No worries; we were in the midst of an excellent speaker. He managed to answer this question, or at least show us how Studiocom did it, with one sound example.
He began by observing that commuters traveling alone always look serious and somber. (Sorta like this guy.) But when a person they know approaches, they brighten and reanimate. Brands can light those human sparks by creating outlets for developing relationships.
"Coca-Cola came to us and said, 'We want to connect Coca-Cola to teenagers,'" Gnecco began. But teenagers, when asked, associated Coke's brand with money and big business. Studiocom contemplated this, then came up with MyCoke: a virtual world where you can build an avatar and make your own beats.
"But what good is making your own music if you can't share it?" he asked playfully. Teens were then empowered to "play" their music in public spaces within the virtual world: at Subway stations, on another continent, or in their own studios. Nearby listeners could comment on their music. And if they liked what they heard, they could give the musician points.
Musicians were also invited to create personal studios and throw parties there. One million personal studios were created; and across that number, eight million pieces of furniture were sold.
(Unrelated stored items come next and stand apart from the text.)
/-! ## tick -/

@[simp] theorem State.tick_agenda (ns : Nat) : (s.tick ns).agenda = s.agenda := rfl
@[simp] theorem State.tick_upsets (ns : Nat) : (s.tick ns).upsets = s.upsets := rfl
@[simp] theorem State.tick_cur (ns : Nat) : (s.tick ns).cur = s.cur := rfl
@[simp] theorem State.tick_clockOf (ns : Nat) : (s.tick ns).clockOf = s.clockOf := rfl
@[simp] theorem State.tick_ports (ns : Nat) : (s.tick ns).ports = s.ports := rfl
@[simp] theorem State.tick_nextId (ns : Nat) : (s.tick ns).nextId = s.nextId := rfl
@[simp] theorem State.tick_freeCtr (ns : Nat) : (s.tick ns).freeCtr = s.freeCtr := rfl
@[simp] theorem State.tick_mem (ns : Nat) : (s.tick ns).mem = s.mem := rfl
@[simp] theorem State.tick_warps (ns : Nat) : (s.tick ns).warps = s.warps := rfl
@[simp] theorem State.tick_seqs (ns : Nat) : (s.tick ns).seqs = s.seqs := rfl
@[simp] theorem State.tick_blocks (ns : Nat) : (s.tick ns).blocks = s.blocks := rfl
@[simp] theorem State.tick_accs (ns : Nat) : (s.tick ns).accs = s.accs := rfl
@[simp] theorem State.tick_parks (ns : Nat) : (s.tick ns).parks = s.parks := rfl
@[simp] theorem State.tick_pendq (ns : Nat) : (s.tick ns).pendq = s.pendq := rfl
@[simp] theorem State.tick_l1 (ns : Nat) : (s.tick ns).l1 = s.l1 := rfl
@[simp] theorem State.tick_msc (ns : Nat) : (s.tick ns).msc = s.msc := rfl
@[simp] theorem State.tick_tlb (ns : Nat) : (s.tick ns).tlb = s.tlb := rfl
@[simp] theorem State.tick_poison (ns : Nat) : (s.tick ns).poison = s.poison := rfl
@[simp] theorem State.tick_bad (ns : Nat) : (s.tick ns).bad = s.bad := rfl
@[simp] theorem State.tick_badPart (ns : Nat) : (s.tick ns).badPart = s.badPart := rfl
@[simp] theorem State.tick_remotes (ns : Nat) : (s.tick ns).remotes = s.remotes := rfl
@[simp] theorem State.tick_kept (ns : Nat) : (s.tick ns).kept = s.kept := rfl
@[simp] theorem State.tick_hostOut (ns : Nat) : (s.tick ns).hostOut = s.hostOut := rfl
@[simp] theorem State.tick_hostIn (ns : Nat) : (s.tick ns).hostIn = s.hostIn := rfl
@[simp] theorem State.tick_copies (ns : Nat) : (s.tick ns).copies = s.copies := rfl
@[simp] theorem State.tick_early (ns : Nat) : (s.tick ns).early = s.early := rfl
@[simp] theorem State.tick_travQ (ns : Nat) : (s.tick ns).travQ = s.travQ := rfl
@[simp] theorem State.tick_queries (ns : Nat) : (s.tick ns).queries = s.queries := rfl
@[simp] theorem State.tick_conts (ns : Nat) : (s.tick ns).conts = s.conts := rfl
@[simp] theorem State.tick_rings (ns : Nat) : (s.tick ns).rings = s.rings := rfl
@[simp] theorem State.tick_takes (ns : Nat) : (s.tick ns).takes = s.takes := rfl
@[simp] theorem State.tick_pubs (ns : Nat) : (s.tick ns).pubs = s.pubs := rfl
@[simp] theorem State.tick_jobs (ns : Nat) : (s.tick ns).jobs = s.jobs := rfl
@[simp] theorem State.tick_ctxRecs (ns : Nat) : (s.tick ns).ctxRecs = s.ctxRecs := rfl
@[simp] theorem State.tick_msix (ns : Nat) : (s.tick ns).msix = s.msix := rfl
@[simp] theorem State.tick_fills (ns : Nat) : (s.tick ns).fills = s.fills := rfl
@[simp] theorem State.tick_frames (ns : Nat) : (s.tick ns).frames = s.frames := rfl
@[simp] theorem State.tick_apart (ns : Nat) : (s.tick ns).apart = s.apart := rfl
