-- ==== Sys2Proof/Laws/Memory.lean ====
section
/-! SUPPORT. Memory: reading after a store, and the canonical form that every store keeps. -/

namespace Sys2Proof.Machine

/-- Below the stored bytes, nothing changes. -/
theorem sget_putBytes_below (m : List Host.Cell) (l : Nat) (bs : List Byte) (a : Nat) (h : a < l) :
    sget 0 (putBytes m l bs) a = sget 0 m a := by
  induction bs generalizing m l with
  | nil => rfl
  | cons b bs ih =>
    simp only [putBytes]
    rw [ih _ _ (by omega), sget_sset_ne _ _ _ (by omega)]

/-- Above the stored bytes, nothing changes. -/
theorem sget_putBytes_above (m : List Host.Cell) (l : Nat) (bs : List Byte) (a : Nat) (h : l + bs.length ≤ a) :
    sget 0 (putBytes m l bs) a = sget 0 m a := by
  induction bs generalizing m l with
  | nil => rfl
  | cons b bs ih =>
    simp only [putBytes, List.length_cons] at *
    rw [ih _ _ (by omega), sget_sset_ne _ _ _ (by omega)]

/-- A stored byte reads back. -/
theorem sget_putBytes_in (m : List Host.Cell) (l : Nat) (bs : List Byte) (i : Nat) (h : i < bs.length) :
    sget 0 (putBytes m l bs) (l + i) = bs[i] := by
  induction bs generalizing m l i with
  | nil => simp at h
  | cons b bs ih =>
    simp only [putBytes]
    cases i with
    | zero =>
      rw [sget_putBytes_below _ _ _ _ (by omega)]
      exact sget_sset_self 0 m l b
    | succ i =>
      have := ih (sset 0 m l b) (l + 1) i (by simpa using h)
      rw [show l + (i + 1) = l + 1 + i by omega, this]
      rfl

theorem swf_putBytes (m : List Host.Cell) (l : Nat) (bs : List Byte) (h : swf 0 m = true) :
    swf 0 (putBytes m l bs) = true := by
  induction bs generalizing m l with
  | nil => exact h
  | cons b bs ih => exact ih _ _ (swf_sset _ _ _ _ h)

/-- A store changes no byte outside the stored ones. -/
theorem State.byte_store_out (s : State) (l : Nat) (bs : List Byte) (a : Nat) (h : a < l ∨ l + bs.length ≤ a) :
    (s.store l bs).byte a = s.byte a := by
  rcases h with h | h
  · exact sget_putBytes_below _ _ _ _ h
  · exact sget_putBytes_above _ _ _ _ h

/-- A store's bytes read back. -/
theorem State.byte_store_in (s : State) (l : Nat) (bs : List Byte) (i : Nat) (h : i < bs.length) :
    (s.store l bs).byte (l + i) = bs[i] := sget_putBytes_in _ _ _ _ h

/-- A store keeps memory in its canonical form. -/
theorem State.memOk_store (s : State) (l : Nat) (bs : List Byte) (h : s.MemOk) : (s.store l bs).MemOk :=
  swf_putBytes _ _ _ h

/-- Memory depends on nothing but its cells. -/
theorem State.memOk_of_mem_eq {s t : State} (h : t.mem = s.mem) (hs : s.MemOk) : t.MemOk := by
  unfold State.MemOk; rw [h]; exact hs

/-- Memory at reset is in its canonical form. -/
theorem State.memOk_reset : State.reset.MemOk := rfl

end Sys2Proof.Machine
end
"There was very little branding at first, because teens said they didn't want Coke in their faces," he said soberly. But Coke-branded furniture -- including vending machines -- sold the most often because they were the most expensive. And parties always included a few crates of Coke.
"Kids were crazy about [generating] points ... and buying Coke was the easiest way to get a lot," he explained.
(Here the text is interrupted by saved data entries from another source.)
theorem getVersion (die : DieId) : Statement (.getVersion die) := of_event rfl

theorem getCapabilities (die : DieId) : Statement (.getCapabilities die) := of_event rfl

theorem negotiateAlgorithms (die : DieId) : Statement (.negotiateAlgorithms die) := of_event rfl

theorem getDigests (die : DieId) : Statement (.getDigests die) := of_event rfl

theorem getCertificate (die : DieId) : Statement (.getCertificate die) := of_event rfl

theorem challenge (die : DieId) : Statement (.challenge die) := of_event rfl

theorem getMeasurements (die : DieId) : Statement (.getMeasurements die) := of_event rfl

theorem patrol (die : DieId) (vaults : Bool) (fixed : List (Nat × Nat)) : Statement (.patrol die vaults fixed) := of_event rfl

theorem uncorrectableErrorFound (pa : Nat) (inCache : Bool) : Statement (.uncorrectableErrorFound pa inCache) := of_event rfl

theorem uncorrectableErrorConsumed (job : Nat) (array core : Nat) (offset : Nat) : Statement (.uncorrectableErrorConsumed job array core offset) := of_event rfl

theorem remoteWriteResend (die : DieId) (tag : BitVec 24) (lost : Bool) : Statement (.remoteWriteResend die tag lost) := of_event rfl

theorem remoteResponse (die : DieId) (tag : BitVec 24) : Statement (.remoteResponse die tag) := of_event rfl

theorem linkRetry (die : DieId) : Statement (.linkRetry die) := of_event rfl

theorem trivetHeartbeat (die : DieId) : Statement (.trivetHeartbeat die) := of_event rfl

theorem dieLost (lost : DieId) : Statement (.dieLost lost) := of_event rfl

theorem sequencerHang (die : DieId) (num : Nat) : Statement (.sequencerHang die num) := of_event rfl

theorem powerSequencerHang (die : DieId) : Statement (.powerSequencerHang die) := of_event rfl

theorem lockstepMismatch (die : DieId) : Statement (.lockstepMismatch die) := of_event rfl

theorem engineHung (die : DieId) (engine : EngineId) : Statement (.engineHung die engine) := of_event rfl

theorem vaultRowSpare (die : DieId) (vault row : Nat) : Statement (.vaultRowSpare die vault row) := of_event rfl

theorem coreSpare (die : DieId) (core : Nat) : Statement (.coreSpare die core) := of_event rfl

theorem waittTargetReached (who : Issuer) : Statement (.waittTargetReached who) := of_event rfl

theorem watchdogAbandon (job : Nat) : Statement (.watchdogAbandon job) := of_event rfl

theorem remoteReadResend (acc : Nat) : Statement (.remoteReadResend acc) := of_event rfl

theorem keptResultAged (die : DieId) : Statement (.keptResultAged die) := of_event rfl

theorem configurationRequest (die : DieId) : Statement (.configurationRequest die) := of_event rfl

end Sys2Proof.Laws.Code
end

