-- ==== Sys2Proof/Tests/Slice0.lean ====
section
/-! SUPPORT. Tests: words written out from the encoding tables of the manual (R49, R60, R67 and the form
tables), the manual's own worked words, ill-formed terms that the checks of R50 refuse, and one-step checks
on a small state. -/

namespace Sys2Proof.Tests

open Sys2Proof Sys2Proof.Machine

set_option maxRecDepth 20000
set_option Elab.async false
set_option exponentiation.threshold 4096

/-- No guard, no spacing, no yield. -/
abbrev hn : Hdr := ⟨⟨false, 7⟩, ⟨false, 7⟩, 0, false⟩

/-- Guards !p3 and p5, SC 2, YL 1. -/
abbrev hg : Hdr := ⟨⟨true, 3⟩, ⟨false, 5⟩, 2, true⟩

/-! ## Decoding -/

/-- Words of the Int forms. -/
def wordsInt : List (IWord × Instr) := [
  (0x000000640000650EE000000004040000, .intAdd ⟨hn, .s32, false, true, 4, 2, .imm 100⟩),
  (0x00000000A000880B6000003014080100, .intAddc ⟨hg, .n64, true, false, 8, 10, .reg 12⟩),
  (0x000000000000A60EE000000C04010200, .intSub ⟨hn, .n32, true, true, 1, 2, .reg 3⟩),
  (0x000000000000270EE000001808020300, .intSubb ⟨hn, .s64, false, true, 2, 4, .reg 6⟩),
  (0x000000000000850EE000000004010400, .intNeg ⟨hn, .s32, true, false, 1, 2⟩),
  (0x000000000000270EE000000010060500, .intAbs ⟨hn, .s64, false, true, 6, 8⟩),
  (0x000000000000250EE000064008030600, .intMin ⟨hn, .s32, false, true, 3, 4, .reg 400⟩),
  (0x000000070000480EE00000000C040700, .intMax ⟨hn, .n64, false, false, 4, 6, .imm 7⟩),
  (0x000000000000070EE000001808020001, .imulLo ⟨hn, .s64, 2, 4, .reg 6⟩),
  (0x000000000000060EE000001406020101, .imulHi ⟨hn, .n32, 2, 3, .reg 5⟩),
  (0x000000000000050EE000001406020201, .imulWide ⟨hn, .s32, 2, 3, .reg 5⟩),
  (0x000000000000080EE000401808020301, .imulMadlo ⟨hn, .n64, 2, 4, .reg 6, 8⟩),
  (0x000000000000050EE000200C04010401, .imulMadhi ⟨hn, .s32, 1, 2, .reg 3, 4⟩),
  (0x000000400000460EE0003000140C0501, .imulMadwide ⟨hn, .n32, 12, 10, .imm 64, 6⟩),
  (0x000000000000050EE000000C04010002, .idivDiv ⟨hn, .s32, 1, 2, .reg 3⟩),
  (0x000000000000080EE000001808020102, .idivRem ⟨hn, .n64, 2, 4, .reg 6⟩),
  (0x000000000000850EE000200C04010003, .idotDp4 ⟨hn, .s32, true, 1, 2, .reg 3, 4⟩)]

theorem test_decode_int : ∀ p ∈ wordsInt, decode p.1 = some p.2 ∧ p.2.word = p.1 := by decide
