/-- LOAD_DATA_RETURN (11 R255, R270; 10 R229, R237): a load or a MONARM's read obtains its value, or meets an uncorrectable
error; one that met such an error is made anew. -/
def execLoadDataReturn (id : Nat) (err : Bool) (s : State) : Host.Outcome State Fault Refusal :=
  .next (match s.loads.find? fun o => decide (o.id = id) with
    | none => s
    | some o =>
      if o.coll.isSome then s
      else match o.kind with
        | .cue => s
        | .cueGot => s
        | .cueBad => s
        | .value =>
          if o.addrs.isEmpty then s else if o.failed then s.remake o else if err then s.failLoad o else s.deliver o o.value.toNat
        | .monitor => if o.failed then s.remake o else s.devReturn o err fun s v => s.returnArm o v
        | .load => if o.failed then s.remake o else if s.loadBefore o then s else s.returnLoad o err)

/-- ATOMIC_REPLY (11 R266). -/
def execAtomicReply (id : Nat) (s : State) : Host.Outcome State Fault Refusal :=
  .next (match s.loads.find? fun o => decide (o.id = id) with
    | none => s
    | some o => if o.kind = .value ∧ o.addrs.isEmpty then s.deliver o o.value.toNat else s)

/-- A store may be performed (10 R229 rules 1, 5; 09 R223): its thread's earlier loads have their values, no earlier store of
the core to its bytes is unperformed, and one to a device follows its lane's earlier accesses to devices. -/
def State.storeReady (s : State) (p : PStore) : Bool :=
  p.coll.isNone && s.storeFree p &&
  !(s.stores.any fun q => decide (coreOf q.w = coreOf p.w) && decide (q.id < p.id) &&
    q.bytes.any fun a => p.bytes.any fun b => a.2.1 = b.2.1) &&
  (!p.device || s.devFirst p.w p.lane p.id)

/-- The die at which a store is performed: an MCST's replica d at die d (21 R411). -/
def State.storeDie (s : State) (p : PStore) : Nat := if p.mcst then p.id % 16 else s.dieOf (coreOf p.w)

/-- A store to scratch is performed: its bytes are written, and its line is full (09 R214). -/
def State.scratchPerform (s : State) (p : PStore) : State :=
  { s with
    scratch := p.bytes.foldl (fun t b => tput 0 t (b.2.1 - scrLoc) b.2.2) s.scratch
    empty := p.bytes.foldl (fun t b => tput false t (locLine b.2.1) false) s.empty }

/-- A store to memory is performed at its place of execution, with the release it carries (10 R230, R238). -/
def State.memPerform (s : State) (p : PStore) : State :=
  ((s.performBytes (s.storeDie p) (p.bytes.map (·.2))).l1Update p).tagBytes
    (match p.rel with | some _ => p.bytes.map (·.2.1) | none => []) fun _ => p.rel.toList

/-- STORE_PERFORMED (10 R237, R238). -/
def execStorePerformed (id : Nat) (s : State) : Host.Outcome State Fault Refusal :=
  .next (match s.stores.find? fun p => decide (p.id = id) with
    | none => s
    | some p =>
      if s.storeReady p then
        let s' : State := { s with stores := s.stores.filter fun q => decide (q.id ≠ id) }
        if p.scratch then s'.scratchPerform p
        else if p.device then s'.devWrite ((p.bytes.headD (0, 0, 0)).2.1) (leNat (p.bytes.map (·.2.2))) p.peer
        else s'.memPerform p
      else s)

/-- COLLECTOR_ENTRY_LEAVE (17 R371, R372): an entry of the collector leaves to L1, or for a CUE to the table path, unless an
earlier one of its warp to its line, or to its row, is still there. -/
def execCollectorEntryLeave (grp line : Nat) (s : State) : Host.Outcome State Fault Refusal :=
  .next (let w := (((s.loads.filter fun o => decide (o.grp = grp)).map (·.w)) ++ ((s.stores.filter fun p => decide (p.grp = grp)).map (·.w))).headD 0
    let cue := s.loads.any fun o => decide (o.grp = grp) && decide (o.kind = .cue)
    let before := (s.loads.any fun o =>
        decide (decide (o.kind = .cue) = cue) && decide (o.w = w) && decide (o.grp < grp) && decide (o.coll = some line)) ||
      (!cue && s.stores.any fun p => decide (p.w = w) && decide (p.grp < grp) && decide (p.coll = some line))
    if before then s
    else
      { s with
        loads := s.loads.map fun (o : Outst) => if o.grp = grp ∧ o.coll = some line then { o with coll := none } else o
        stores := s.stores.map fun (p : PStore) => if p.grp = grp ∧ p.coll = some line then { p with coll := none } else p })

/-- The lanes of a waiting load or atomic whose lines are full go on (09 R214; 11 R254). -/
def State.releaseLine (s : State) (w : Nat) : State :=
  match s.waiter w with
  | none => s
  | some (x, k) =>
    if k.kind ≠ .emptyLine then s
    else match k.instr with
      | .lds _ d a o z => finish x k.instr s (ldsBody x s d a o z.toNat false)
      | .ldss _ d a o z => finish x k.instr s (ldsBody x s d a o z.toNat true)
      | .atom _ d a b op ty ord sc sp noret c => finish x k.instr s (atomBody x s d a b op ty ord sc sp noret c)
      | .glds _ d a z o => finish x k.instr s (gldsBody x s d a z o)
      | _ => s

/-- EMPTY_LINE_RELEASE (09 R214; 11 R254). -/
def execEmptyLineRelease (w : Nat) (s : State) : Host.Outcome State Fault Refusal := .next (s.releaseLine w)

end Sys2Proof.Machine
end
As a result, MyCoke evolved from a summer promotion to a six-year effort. Ka-ching! for Coke, I guess.
Gnecco closed with a quick mention of BarbieGirls.com, whose objective -- to sell USB music devices -- wasn't well-met with the MyCoke model. It turns out BarbieGirls.com fared better with paid subscriptions.
And then there were facts:
The current global online population is divided thus:
- North America: 246.4 million out of 334 million.
- Latin Americans: 137.3 million out of 552 million.
- Rest of world: 1,024,022,037 (72.7% of the estimated total.)
Social networks in LatAm grew 103% last year. In LatAm alone, Facebook users bloomed from 52,000 to 2.2 million between 2007 and 2008.
Chew on that. Though I suppose Gnecco's talk, which was virtual world-focused, wasn't terribly helpful in terms of strategy. Philosophically, though, A+.